[英]Pyspark - get attribute names from json file
I am new to pyspark .我是 pyspark 的新手。 My requirement is to get/extract the attribute names from a nested json file .
我的要求是从嵌套的 json 文件中获取/提取属性名称。 I tried using json_normalize imported from pandas package.
我尝试使用从 Pandas 包导入的 json_normalize。 It works for direct attributes but never fetches the attributes within json array attributes.

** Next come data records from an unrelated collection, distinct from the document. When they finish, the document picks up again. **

@[simp] theorem takeKind_life (s : State) : (s.takeKind).life = s.life := by unfold State.takeKind; split <;> rfl
@[simp] theorem takeKind_front (s : State) : (s.takeKind).front = s.front := by unfold State.takeKind; split <;> rfl
@[simp] theorem takeKind_claimed (s : State) : (s.takeKind).claimed = s.claimed := by unfold State.takeKind; split <;> rfl
@[simp] theorem takeKind_allocated (s : State) : (s.takeKind).allocated = s.allocated := by unfold State.takeKind; split <;> rfl
@[simp] theorem takeKind_mem (s : State) : (s.takeKind).mem = s.mem := by unfold State.takeKind; split <;> rfl
@[simp] theorem takeKind_seq0 (s : State) : (s.takeKind).seq0 = s.seq0 := by unfold State.takeKind; split <;> rfl
@[simp] theorem takeKind_seq1 (s : State) : (s.takeKind).seq1 = s.seq1 := by unfold State.takeKind; split <;> rfl
@[simp] theorem takeKind_flagRowSafe (s : State) : (s.takeKind).flagRowSafe = s.flagRowSafe := by unfold State.takeKind; split <;> rfl
@[simp] theorem takeKind_flagLatchDone (s : State) : (s.takeKind).flagLatchDone = s.flagLatchDone := by unfold State.takeKind; split <;> rfl
@[simp] theorem takeKind_chan0 (s : State) : (s.takeKind).chan0 = s.chan0 := by unfold State.takeKind; split <;> rfl
@[simp] theorem takeKind_chan1 (s : State) : (s.takeKind).chan1 = s.chan1 := by unfold State.takeKind; split <;> rfl
@[simp] theorem takeKind_pins (s : State) : (s.takeKind).pins = s.pins := by unfold State.takeKind; split <;> rfl
@[simp] theorem takeKind_panel (s : State) : (s.takeKind).panel = s.panel := by unfold State.takeKind; split <;> rfl
@[simp] theorem takeKind_host (s : State) : (s.takeKind).host = s.host := by unfold State.takeKind; split <;> rfl
@[simp] theorem takeKind_result (s : State) : (s.takeKind).result = s.result := by unfold State.takeKind; split <;> rfl
@[simp] theorem takeKind_cmds (s : State) : (s.takeKind).cmds = s.cmds := by unfold State.takeKind; split <;> rfl
@[simp] theorem takeKind_platform (s : State) : (s.takeKind).platform = s.platform := by unfold State.takeKind; split <;> rfl
@[simp] theorem takeKind_focus (s : State) : (s.takeKind).focus = s.focus := by unfold State.takeKind; split <;> rfl
@[simp] theorem takeKind_cfg (s : State) : (s.takeKind).cfg = s.cfg := by unfold State.takeKind; split <;> rfl

@[simp] theorem halt_pins (s : State) : s.halt.pins = Pins.idle := rfl
@[simp] theorem halt_seq0 (s : State) : s.halt.seq0 = { s.seq0 with run := false } := rfl
@[simp] theorem halt_seq1 (s : State) : s.halt.seq1 = { s.seq1 with run := false } := rfl
@[simp] theorem arm_col_chan0 (s : State) : (s.arm .col).chan0
    = ⟨colbufAddr s.cfg s.front, s.cfg.qaddr0, armedCtrl .col, s.chan0.base, 0#5⟩ := rfl
@[simp] theorem arm_col_chan1 (s : State) : (s.arm .col).chan1 = s.chan1 := rfl
@[simp] theorem arm_row_chan0 (s : State) : (s.arm .row).chan0 = s.chan0 := rfl
@[simp] theorem arm_row_chan1 (s : State) : (s.arm .row).chan1
    = ⟨rowbufAddr s.cfg, s.cfg.qaddr1, armedCtrl .row, s.chan1.base, 0#5⟩ := rfl
@[simp] theorem disarm_col_chan0 (s : State) :
    (s.disarm .col).chan0 = { s.chan0 with ctrl := disarmedCtrl s.chan0.ctrl } := rfl
@[simp] theorem disarm_col_chan1 (s : State) : (s.disarm .col).chan1 = s.chan1 := rfl
@[simp] theorem disarm_row_chan0 (s : State) : (s.disarm .row).chan0 = s.chan0 := rfl
@[simp] theorem disarm_row_chan1 (s : State) :
    (s.disarm .row).chan1 = { s.chan1 with ctrl := disarmedCtrl s.chan1.ctrl } := rfl
@[simp] theorem srcWrite_col_chan0 (s : State) (v : Word) : (s.srcWrite .col v).chan0 = { s.chan0 with src := v } := rfl
@[simp] theorem srcWrite_col_chan1 (s : State) (v : Word) : (s.srcWrite .col v).chan1 = s.chan1 := rfl

/-! ### CLOSE gives the memory back -/

@[simp] theorem giveBack_life (s : State) : s.giveBack.life = s.life := by unfold State.giveBack; split <;> rfl
@[simp] theorem giveBack_front (s : State) : s.giveBack.front = s.front := by unfold State.giveBack; split <;> rfl
@[simp] theorem giveBack_claimed (s : State) : s.giveBack.claimed = s.claimed := by unfold State.giveBack; split <;> rfl
@[simp] theorem giveBack_seq0 (s : State) : s.giveBack.seq0 = s.seq0 := by unfold State.giveBack; split <;> rfl
@[simp] theorem giveBack_seq1 (s : State) : s.giveBack.seq1 = s.seq1 := by unfold State.giveBack; split <;> rfl
@[simp] theorem giveBack_flagRowSafe (s : State) : s.giveBack.flagRowSafe = s.flagRowSafe := by unfold State.giveBack; split <;> rfl
@[simp] theorem giveBack_flagLatchDone (s : State) : s.giveBack.flagLatchDone = s.flagLatchDone := by unfold State.giveBack; split <;> rfl
@[simp] theorem giveBack_chan0 (s : State) : s.giveBack.chan0 = s.chan0 := by unfold State.giveBack; split <;> rfl
@[simp] theorem giveBack_chan1 (s : State) : s.giveBack.chan1 = s.chan1 := by unfold State.giveBack; split <;> rfl
@[simp] theorem giveBack_pins (s : State) : s.giveBack.pins = s.pins := by unfold State.giveBack; split <;> rfl
@[simp] theorem giveBack_panel (s : State) : s.giveBack.panel = s.panel := by unfold State.giveBack; split <;> rfl
@[simp] theorem giveBack_host (s : State) : s.giveBack.host = s.host := by unfold State.giveBack; split <;> rfl
@[simp] theorem giveBack_result (s : State) : s.giveBack.result = s.result := by unfold State.giveBack; split <;> rfl
@[simp] theorem giveBack_cmds (s : State) : s.giveBack.cmds = s.cmds := by unfold State.giveBack; split <;> rfl
@[simp] theorem giveBack_platform (s : State) : s.giveBack.platform = s.platform := by unfold State.giveBack; split <;> rfl
@[simp] theorem giveBack_sched (s : State) : s.giveBack.sched = s.sched := by unfold State.giveBack; split <;> rfl
@[simp] theorem giveBack_draws (s : State) : s.giveBack.draws = s.draws := by unfold State.giveBack; split <;> rfl
@[simp] theorem giveBack_focus (s : State) : s.giveBack.focus = s.focus := by unfold State.giveBack; split <;> rfl
@[simp] theorem giveBack_cfg (s : State) : s.giveBack.cfg = s.cfg := by unfold State.giveBack; split <;> rfl
@[simp] theorem giveBack_allocated (s : State) : s.giveBack.allocated = false := by
  unfold State.giveBack; split <;> simp_all
theorem giveBack_mem (s : State) : s.giveBack.mem = if s.allocated then
    ((s.mem.forgetBlock (colbufAddr s.cfg .buf0)).forgetBlock (colbufAddr s.cfg .buf1)).forgetBlock (rowbufAddr s.cfg)
    else s.mem := by
  unfold State.giveBack
  by_cases h : s.allocated = true
  · rw [if_pos h, if_pos h]
  · rw [if_neg h, if_neg h]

它适用于直接属性,但从不获取 json 数组属性中的属性。 My json doesn't have a static structure.
我的 json 没有静态结构。 It varies for each document that we receive.
它因我们收到的每份文件而异。 Could someone please help me with explanation for the small example provided below,
有人可以帮我解释下面提供的小例子吗,
{
"id":"1",
"name":"a",
"salaries":[
{
"salary":"1000"
},
{
"salary":"5000"
}
],
"states":{
"state":"Karnataka",
"cities":[
{
"city":"Bangalore"
},
{
"city":"Mysore"
}
],
"state":"Tamil Nadu",
"cities":[
{
"city":"Chennai"
},
{
"city":"Coimbatore"
}
]
}
}
Especially for the json array elements..特别是对于json数组元素..
Expected output : id name salaries.salary states.state states.cities.city``预期输出:id 名称salary.salary states.state states.cities.city``
Here is the another solution for extracting all nested attributes from json这是从 json 中提取所有嵌套属性的另一种解决方案
import json
result_set = set([])
def parse_json_array(json_obj, parent_path):
array_obj = list(json_obj)
for i in range(0, len(array_obj)):
json_ob = array_obj[i]
if type(json_obj) == type(json_obj):
parse_json(json_ob, parent_path)
return None
def parse_json(json_obj, parent_path):
for key in json_obj.keys():
key_value = json_obj.get(key)
# if isinstance(a, dict):
if type(key_value) == type(json_obj):
parse_json(key_value, str(key) if parent_path == "" else parent_path + "." + str(key))
elif type(key_value) == type(list(json_obj)):
parse_json_array(key_value, str(key) if parent_path == "" else parent_path + "." + str(key))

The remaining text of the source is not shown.